Nathan PAYRE <second.payre@gmail.com> writes:

> I've tested your code, and after few changes it's works perfectly!
> The code looks better now.
> Thanks a lot for your review.

Thanks, both of you.  

Could you send in the final version later so that I can pick it up?
I agree with Matthieu's suggestion on what address to use on your
From: (authorship identity) and S-o-b:; as you are showing your work
done as a uni student, the authorship and sign-off should be done as
such.

^ permalink raw reply	[flat|nested] 25+ messages in thread

* [PATCH v2] send-email: extract email-parsing code into a subroutine
  2017-12-03 23:41   ` Nathan PAYRE
  2017-12-04 13:45     ` Junio C Hamano
@ 2017-12-06 15:32     ` Nathan Payre
  1 sibling, 0 replies; 25+ messages in thread
From: Nathan Payre @ 2017-12-06 15:32 UTC (permalink / raw)
  To: git; +Cc: Nathan Payre, Matthieu Moy, Timothee Albertin, Daniel Bensoussan

The existing code mixes parsing of email header with regular
expression and actual code. Extract the parsing code into a new
subroutine 'parse_header_line()'. This improves the code readability
and make parse_header_line reusable in other place.

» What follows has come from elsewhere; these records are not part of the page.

-- ==== Sys2Proof/Machine/State.lean ====
section
/-! DEFINITION. The state of the device as plain data: its agents, cores, groves, dies, memory, engines, queues, fabric,
interposer, power and host registers; and the state after reset. -/

namespace Sys2Proof.Machine

/-- Why the machine stops. -/
inductive Fault where
  /-- Raised by an instruction of the set when no agent is chosen to issue it (`State.cur` names none). Safe: the hardware
  issues no instruction without an agent, so no behaviour of it is lost. -/
  | noAgent
  deriving DecidableEq, Repr

/-- Why a step has no meaning. -/
inductive Refusal where
  /-- Raised by the arm of an instruction that is rejected by name. Safe: nothing is claimed of it. -/
  | notModelled (mnemonic : String)
  /-- Raised by `step` when the agenda names, as an event, an instruction that only an agent issues. Safe: the hardware has
  no such event. -/
  | notAnEvent
  deriving DecidableEq, Repr

/-- The states of R22. -/
inductive TState where
  | ready | run | parked | barrier | sleep | faultHold | saved
  deriving DecidableEq, Repr

/-- A team on a core, or a forester context of a grove (R14, R145). -/
inductive AgentKind where
  | team | forester
  deriving DecidableEq, Repr

/-- The kind of an open region (R31). -/
inductive Region where
  | ifArm | elseArm | loop
  deriving DecidableEq, Repr

/-- An entry of the mask stack (R31); `spoilt` when software wrote over its spilled bytes. -/
structure MaskEntry where
  outer : Mask
  alt : Mask
  kind : Region
  addr : DWord
  spoilt : Bool
  deriving DecidableEq, Repr

/-- An outstanding long-latency instruction (R39, R40, R336): its window, its destination, and the result it will write.
`values` holds 32·nreg bits for each lane, lane 0 first (the one value when the destination is an s register); `sext` is
the width a value is sign-extended from, 0 for none; `tags` are the fabric requests still unanswered. -/
structure LAEntry where
  token : Nat
  parks : Bool
  mem : Bool
  dest : Reg
  nreg : Nat
  remain : Nat
  done : Bool
  lanes : Mask
  taint : Mask
  values : List Nat
  sext : Nat
  srcs : List Reg
  /-- The sticky flags that each value sets (R9, R85). -/
  flags : List Word
  err : Option (Cause × Nat)
  /-- How many traps have been taken, and not returned from, since it issued (R43). -/
  atTrap : Nat
  /-- The phase of its agent in which it issued (R227), and its place among the agent's writes (R222). -/
  phase : Nat
  num : Nat
  tags : List Nat
  /-- For an atomic, the lane, location and size of what it wrote (R40). -/
  sites : List (Nat × Nat × Nat)
  deriving DecidableEq, Repr

/-- An issued close that has not completed (R224, R229): the bytes it covers by location, the wake it delivers (R333), and
the bundle it waits for (R251). -/
structure Close where
  scope : Nat
  bytes : Tab Byte
  wake : Option (Nat × Nat)
  after : Option Nat
  /-- How many entries the agent had made in the side log: those are covered too (R245). -/
  mark : Nat
  /-- Its bytes have been sent to their places. -/
  begun : Bool
  deriving DecidableEq, Repr

/-- An entry of a watch table (R241). -/
structure WatchEntry where
  ident : Nat
  count : Nat
  settled : Bool
  sig : DWord
  deriving DecidableEq, Repr

/-- What keeps an agent unchosen in the middle of an instruction (R183, R237, R272, R276, R277, R318, R338). -/
inductive Hold where
  | none
  | bankDrain (banks : Word) (mode : Nat)
  | claimDrain (index : Nat) (d : Reg)
  | controlStore (image : List Byte) (d : Reg)
  | tlbi
  | freeing (index : Nat)
  | matFault (handle : Nat)
  | bundle (id : Nat)
  | placing
  | sideLoad (vas : List Nat)
  | sideRoom (need : Nat)
  | sidePage (page : Nat)
  | barrier (addr : Nat)
  | object (loc : Nat)
  | saveOther (slot : Nat)
  deriving DecidableEq, Repr

/-- An entry of a forester's queue (R154, R158): the instruction, its operand values, the tables read at issue, and the next
step. -/
structure MxEntry where
  ticket : Word
  op : Instr
  ops : List Word
  cmask : Nat
  running : Bool
  next : Nat
  table : List Byte
  /-- How many writes of software had been made when it issued; and the bytes that it writes, as core
  within the grove, offset and length (R176). -/
  since : Nat
  spans : List (Nat × Nat × Nat)
  /-- The scratchpad bytes that other agents had stored to then and not closed (R176). -/
  foreign : List Nat
  deriving DecidableEq, Repr

/-- An access of a team waiting at a tile array (R144, R171). -/
structure TileAccess where
  agent : Nat
  token : Nat
  op : Instr
  rows : List (Nat × Nat × Word × Word × List Word)
  /-- The number of its arrival, which orders the accesses of teams that were saved (R144). -/
  seq : Nat
  deriving DecidableEq, Repr

/-- An entry of a side log (R324). -/
structure SideEntry where
  agent : Nat
  va : Nat
  mask : Nat
  red : Bool
  ctrl : Nat
  ord : Nat
  slot : Nat
  seq : Nat
  data : Nat
  user : Bool
  /-- Its place among its agent's writes (R222, R245), and its number among the writes of software (R176, R205). -/
  num : Nat
  code : Nat
  deriving DecidableEq, Repr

Signed-off-by: Nathan Payre <nathan.payre@etu.univ-lyon1.fr>
Signed-off-by: Matthieu Moy <matthieu.moy@univ-lyon1.fr>
Signed-off-by: Timothee Albertin <timothee.albertin@etu.univ-lyon1.fr>
Signed-off-by: Daniel Bensoussan <daniel.bensoussan--bohm@etu.univ-lyon1.fr>
Thanks-to: Ævar Arnfjörð Bjarmason <avarab@gmail.com>
---
 git-send-email.perl | 100 ++++++++++++++++++++++++++++++++++++++--------------
 1 file changed, 73 insertions(+), 27 deletions(-)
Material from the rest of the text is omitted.